◆ Assignment: Please set down exactly the lines of the listing below from the line containing "or HSPI. -/" through the line containing "event 0x0B01). -/", both lines included, leaving out all other lines.

Top of Records

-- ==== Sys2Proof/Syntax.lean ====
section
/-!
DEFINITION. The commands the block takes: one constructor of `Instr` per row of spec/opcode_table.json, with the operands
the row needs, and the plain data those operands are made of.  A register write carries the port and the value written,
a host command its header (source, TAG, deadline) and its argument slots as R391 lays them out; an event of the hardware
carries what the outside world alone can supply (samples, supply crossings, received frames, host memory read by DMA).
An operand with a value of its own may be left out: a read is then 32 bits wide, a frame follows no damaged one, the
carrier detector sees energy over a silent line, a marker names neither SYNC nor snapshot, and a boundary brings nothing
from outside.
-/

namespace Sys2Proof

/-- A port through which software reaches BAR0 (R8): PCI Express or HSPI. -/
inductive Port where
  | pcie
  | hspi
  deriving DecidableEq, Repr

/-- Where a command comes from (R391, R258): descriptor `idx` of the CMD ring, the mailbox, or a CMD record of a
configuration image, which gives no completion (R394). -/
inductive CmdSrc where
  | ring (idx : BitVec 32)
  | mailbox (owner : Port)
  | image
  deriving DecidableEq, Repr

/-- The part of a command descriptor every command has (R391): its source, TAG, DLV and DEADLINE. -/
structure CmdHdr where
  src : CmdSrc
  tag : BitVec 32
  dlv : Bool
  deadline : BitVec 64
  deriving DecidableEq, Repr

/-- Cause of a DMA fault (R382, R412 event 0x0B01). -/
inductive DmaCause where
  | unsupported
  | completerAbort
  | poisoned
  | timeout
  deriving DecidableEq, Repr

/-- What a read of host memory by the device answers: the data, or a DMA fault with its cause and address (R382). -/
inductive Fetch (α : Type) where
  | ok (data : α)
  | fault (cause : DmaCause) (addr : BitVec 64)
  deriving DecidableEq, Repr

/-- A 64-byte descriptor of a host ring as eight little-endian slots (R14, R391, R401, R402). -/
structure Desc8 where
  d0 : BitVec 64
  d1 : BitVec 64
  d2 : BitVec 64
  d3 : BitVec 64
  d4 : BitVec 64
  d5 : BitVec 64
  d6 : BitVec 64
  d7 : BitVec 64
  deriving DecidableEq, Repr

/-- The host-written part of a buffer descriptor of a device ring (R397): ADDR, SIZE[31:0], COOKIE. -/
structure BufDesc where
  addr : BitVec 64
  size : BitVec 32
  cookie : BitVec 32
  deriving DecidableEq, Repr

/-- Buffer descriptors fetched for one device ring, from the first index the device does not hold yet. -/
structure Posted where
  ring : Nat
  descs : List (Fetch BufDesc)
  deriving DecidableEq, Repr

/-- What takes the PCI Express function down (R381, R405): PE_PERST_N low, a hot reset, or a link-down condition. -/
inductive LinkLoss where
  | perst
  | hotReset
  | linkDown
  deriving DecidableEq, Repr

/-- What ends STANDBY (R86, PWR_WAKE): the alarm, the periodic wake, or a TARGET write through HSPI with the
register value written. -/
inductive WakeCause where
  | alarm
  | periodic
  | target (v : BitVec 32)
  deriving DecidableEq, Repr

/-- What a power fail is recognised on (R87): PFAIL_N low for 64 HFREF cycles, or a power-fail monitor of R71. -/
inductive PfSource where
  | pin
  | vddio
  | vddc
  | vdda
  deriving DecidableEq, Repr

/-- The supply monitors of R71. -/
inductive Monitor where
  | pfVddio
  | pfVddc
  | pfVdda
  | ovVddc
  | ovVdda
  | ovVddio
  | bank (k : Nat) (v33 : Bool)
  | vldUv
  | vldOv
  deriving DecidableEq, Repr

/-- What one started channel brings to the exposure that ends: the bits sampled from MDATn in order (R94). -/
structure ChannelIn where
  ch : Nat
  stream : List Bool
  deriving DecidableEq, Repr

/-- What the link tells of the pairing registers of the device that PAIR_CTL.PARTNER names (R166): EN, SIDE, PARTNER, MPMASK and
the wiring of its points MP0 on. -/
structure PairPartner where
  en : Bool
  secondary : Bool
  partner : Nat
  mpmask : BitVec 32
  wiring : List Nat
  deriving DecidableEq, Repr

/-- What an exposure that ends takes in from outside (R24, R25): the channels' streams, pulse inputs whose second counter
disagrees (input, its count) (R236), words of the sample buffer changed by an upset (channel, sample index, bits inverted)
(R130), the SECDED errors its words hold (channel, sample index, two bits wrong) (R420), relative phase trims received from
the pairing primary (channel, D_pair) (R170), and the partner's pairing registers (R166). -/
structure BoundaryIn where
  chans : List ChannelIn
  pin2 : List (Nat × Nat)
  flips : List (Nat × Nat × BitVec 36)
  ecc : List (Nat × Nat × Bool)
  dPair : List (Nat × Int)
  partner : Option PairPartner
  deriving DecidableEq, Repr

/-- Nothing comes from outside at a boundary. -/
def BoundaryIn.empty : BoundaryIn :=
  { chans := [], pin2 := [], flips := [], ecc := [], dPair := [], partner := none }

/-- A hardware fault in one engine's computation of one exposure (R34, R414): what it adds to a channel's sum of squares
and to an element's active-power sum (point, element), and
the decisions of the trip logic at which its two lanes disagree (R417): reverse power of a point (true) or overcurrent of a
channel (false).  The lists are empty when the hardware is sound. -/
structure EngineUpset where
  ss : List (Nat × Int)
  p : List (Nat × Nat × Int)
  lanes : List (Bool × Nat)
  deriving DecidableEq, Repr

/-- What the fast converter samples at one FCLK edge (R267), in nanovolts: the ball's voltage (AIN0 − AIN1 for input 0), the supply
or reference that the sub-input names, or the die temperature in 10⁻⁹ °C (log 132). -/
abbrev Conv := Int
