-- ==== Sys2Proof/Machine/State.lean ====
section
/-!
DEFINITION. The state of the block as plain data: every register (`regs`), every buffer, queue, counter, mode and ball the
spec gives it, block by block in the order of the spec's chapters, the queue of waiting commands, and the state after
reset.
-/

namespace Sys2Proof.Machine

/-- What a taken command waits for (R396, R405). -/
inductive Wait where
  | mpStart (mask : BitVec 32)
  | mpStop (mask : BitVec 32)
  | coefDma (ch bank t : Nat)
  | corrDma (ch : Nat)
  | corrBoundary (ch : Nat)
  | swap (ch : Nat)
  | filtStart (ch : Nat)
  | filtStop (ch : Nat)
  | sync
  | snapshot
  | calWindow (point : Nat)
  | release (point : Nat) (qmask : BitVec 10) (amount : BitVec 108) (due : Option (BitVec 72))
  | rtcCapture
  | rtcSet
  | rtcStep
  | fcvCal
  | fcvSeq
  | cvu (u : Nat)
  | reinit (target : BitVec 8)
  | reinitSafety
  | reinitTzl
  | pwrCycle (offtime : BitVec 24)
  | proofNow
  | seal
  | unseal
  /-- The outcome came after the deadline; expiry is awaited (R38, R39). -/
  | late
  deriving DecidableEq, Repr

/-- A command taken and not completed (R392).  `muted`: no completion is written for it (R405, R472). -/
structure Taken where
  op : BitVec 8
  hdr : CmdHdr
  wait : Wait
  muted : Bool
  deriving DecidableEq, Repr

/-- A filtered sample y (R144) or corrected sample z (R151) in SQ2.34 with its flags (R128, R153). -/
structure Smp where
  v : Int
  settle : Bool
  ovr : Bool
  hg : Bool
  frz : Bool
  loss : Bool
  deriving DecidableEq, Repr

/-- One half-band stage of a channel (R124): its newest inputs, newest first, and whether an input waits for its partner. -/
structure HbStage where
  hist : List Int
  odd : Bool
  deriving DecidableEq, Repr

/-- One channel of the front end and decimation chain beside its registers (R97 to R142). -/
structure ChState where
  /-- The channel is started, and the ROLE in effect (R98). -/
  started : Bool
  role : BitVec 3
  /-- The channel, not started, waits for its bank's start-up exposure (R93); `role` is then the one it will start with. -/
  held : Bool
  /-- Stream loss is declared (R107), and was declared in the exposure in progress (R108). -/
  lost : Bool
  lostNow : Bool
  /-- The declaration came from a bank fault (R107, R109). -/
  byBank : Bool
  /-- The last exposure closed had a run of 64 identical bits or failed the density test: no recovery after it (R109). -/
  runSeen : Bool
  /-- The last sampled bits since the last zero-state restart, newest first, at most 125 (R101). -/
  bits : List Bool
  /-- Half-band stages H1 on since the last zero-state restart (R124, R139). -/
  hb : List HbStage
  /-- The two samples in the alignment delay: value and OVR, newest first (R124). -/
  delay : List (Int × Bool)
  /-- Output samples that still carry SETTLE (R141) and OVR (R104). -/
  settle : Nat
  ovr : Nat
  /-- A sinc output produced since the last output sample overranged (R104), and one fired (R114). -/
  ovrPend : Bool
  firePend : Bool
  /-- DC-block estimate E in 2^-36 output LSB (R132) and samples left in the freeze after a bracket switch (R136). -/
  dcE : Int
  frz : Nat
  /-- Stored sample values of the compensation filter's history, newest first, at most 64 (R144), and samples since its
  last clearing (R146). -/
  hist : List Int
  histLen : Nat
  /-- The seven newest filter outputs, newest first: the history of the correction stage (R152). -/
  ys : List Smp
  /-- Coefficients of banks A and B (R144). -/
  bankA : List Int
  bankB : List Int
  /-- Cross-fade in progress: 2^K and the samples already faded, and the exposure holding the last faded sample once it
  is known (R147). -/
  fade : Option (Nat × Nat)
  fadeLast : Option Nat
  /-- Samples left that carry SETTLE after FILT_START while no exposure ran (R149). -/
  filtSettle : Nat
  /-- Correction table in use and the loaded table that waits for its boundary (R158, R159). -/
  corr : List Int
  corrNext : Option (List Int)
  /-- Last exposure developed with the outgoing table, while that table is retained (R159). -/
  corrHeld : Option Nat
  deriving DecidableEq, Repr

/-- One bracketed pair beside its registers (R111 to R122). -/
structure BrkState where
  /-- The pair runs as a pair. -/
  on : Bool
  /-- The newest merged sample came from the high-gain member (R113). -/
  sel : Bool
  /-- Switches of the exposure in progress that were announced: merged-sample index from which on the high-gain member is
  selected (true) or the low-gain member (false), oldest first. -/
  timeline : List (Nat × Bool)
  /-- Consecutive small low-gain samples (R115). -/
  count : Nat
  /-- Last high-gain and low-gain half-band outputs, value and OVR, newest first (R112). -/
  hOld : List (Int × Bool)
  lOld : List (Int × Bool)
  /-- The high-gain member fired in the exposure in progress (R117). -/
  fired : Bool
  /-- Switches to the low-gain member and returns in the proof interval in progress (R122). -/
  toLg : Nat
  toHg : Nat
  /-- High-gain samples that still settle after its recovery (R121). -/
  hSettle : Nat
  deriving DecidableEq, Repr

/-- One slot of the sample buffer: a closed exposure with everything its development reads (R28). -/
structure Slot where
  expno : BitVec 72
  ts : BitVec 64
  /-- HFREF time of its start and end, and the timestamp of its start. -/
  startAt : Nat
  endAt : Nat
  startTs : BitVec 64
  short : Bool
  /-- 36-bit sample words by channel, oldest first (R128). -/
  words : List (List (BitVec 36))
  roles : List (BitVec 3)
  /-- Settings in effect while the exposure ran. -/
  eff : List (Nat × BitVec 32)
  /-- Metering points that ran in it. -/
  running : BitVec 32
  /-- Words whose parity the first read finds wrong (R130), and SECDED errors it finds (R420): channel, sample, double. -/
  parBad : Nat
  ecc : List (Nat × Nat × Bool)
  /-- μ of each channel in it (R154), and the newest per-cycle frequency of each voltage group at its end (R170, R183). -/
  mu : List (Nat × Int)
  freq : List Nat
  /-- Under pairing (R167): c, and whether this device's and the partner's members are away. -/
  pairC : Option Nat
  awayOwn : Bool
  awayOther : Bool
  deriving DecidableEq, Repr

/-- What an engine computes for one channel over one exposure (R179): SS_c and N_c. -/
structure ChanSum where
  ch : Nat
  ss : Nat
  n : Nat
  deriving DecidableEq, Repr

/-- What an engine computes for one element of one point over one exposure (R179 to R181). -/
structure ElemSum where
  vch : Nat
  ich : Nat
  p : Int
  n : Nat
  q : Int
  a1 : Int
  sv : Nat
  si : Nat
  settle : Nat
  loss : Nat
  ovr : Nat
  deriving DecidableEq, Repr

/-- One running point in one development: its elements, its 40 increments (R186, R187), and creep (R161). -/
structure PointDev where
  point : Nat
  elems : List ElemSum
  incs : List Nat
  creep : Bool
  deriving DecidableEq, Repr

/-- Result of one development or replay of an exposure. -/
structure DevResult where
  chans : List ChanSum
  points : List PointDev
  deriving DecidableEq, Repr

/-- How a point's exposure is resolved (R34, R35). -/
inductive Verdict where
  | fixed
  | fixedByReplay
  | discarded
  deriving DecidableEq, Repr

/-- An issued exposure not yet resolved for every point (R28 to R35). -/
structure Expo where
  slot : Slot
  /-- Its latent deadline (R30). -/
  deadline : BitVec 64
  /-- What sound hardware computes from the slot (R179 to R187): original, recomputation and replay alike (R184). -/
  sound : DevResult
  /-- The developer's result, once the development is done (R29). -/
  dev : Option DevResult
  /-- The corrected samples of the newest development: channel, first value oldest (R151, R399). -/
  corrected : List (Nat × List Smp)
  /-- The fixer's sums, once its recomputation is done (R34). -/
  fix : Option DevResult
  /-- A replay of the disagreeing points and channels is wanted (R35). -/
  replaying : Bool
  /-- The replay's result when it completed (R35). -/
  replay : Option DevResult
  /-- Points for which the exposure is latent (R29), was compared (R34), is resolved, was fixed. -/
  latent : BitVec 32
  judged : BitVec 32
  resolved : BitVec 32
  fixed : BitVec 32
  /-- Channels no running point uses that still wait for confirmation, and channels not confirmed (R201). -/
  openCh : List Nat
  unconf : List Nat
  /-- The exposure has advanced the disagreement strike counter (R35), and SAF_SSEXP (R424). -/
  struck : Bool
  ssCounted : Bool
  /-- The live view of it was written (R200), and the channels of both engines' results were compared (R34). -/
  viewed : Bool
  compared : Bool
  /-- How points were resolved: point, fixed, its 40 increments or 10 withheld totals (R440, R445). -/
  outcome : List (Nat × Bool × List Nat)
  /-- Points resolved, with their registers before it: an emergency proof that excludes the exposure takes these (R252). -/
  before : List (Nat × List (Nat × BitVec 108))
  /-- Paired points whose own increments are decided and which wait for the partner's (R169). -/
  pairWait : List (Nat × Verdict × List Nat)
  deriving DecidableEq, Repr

Bottom of Records

◆ Output:
/-- A port through which software reaches BAR0 (R8): PCI Express or HSPI. -/
inductive Port where
  | pcie
  | hspi
  deriving DecidableEq, Repr

/-- Where a command comes from (R391, R258): descriptor `idx` of the CMD ring, the mailbox, or a CMD record of a
configuration image, which gives no completion (R394). -/
inductive CmdSrc where
  | ring (idx : BitVec 32)
  | mailbox (owner : Port)
  | image
  deriving DecidableEq, Repr

/-- The part of a command descriptor every command has (R391): its source, TAG, DLV and DEADLINE. -/
structure CmdHdr where
  src : CmdSrc
  tag : BitVec 32
  dlv : Bool
  deadline : BitVec 64
  deriving DecidableEq, Repr

/-- Cause of a DMA fault (R382, R412 event 0x0B01). -/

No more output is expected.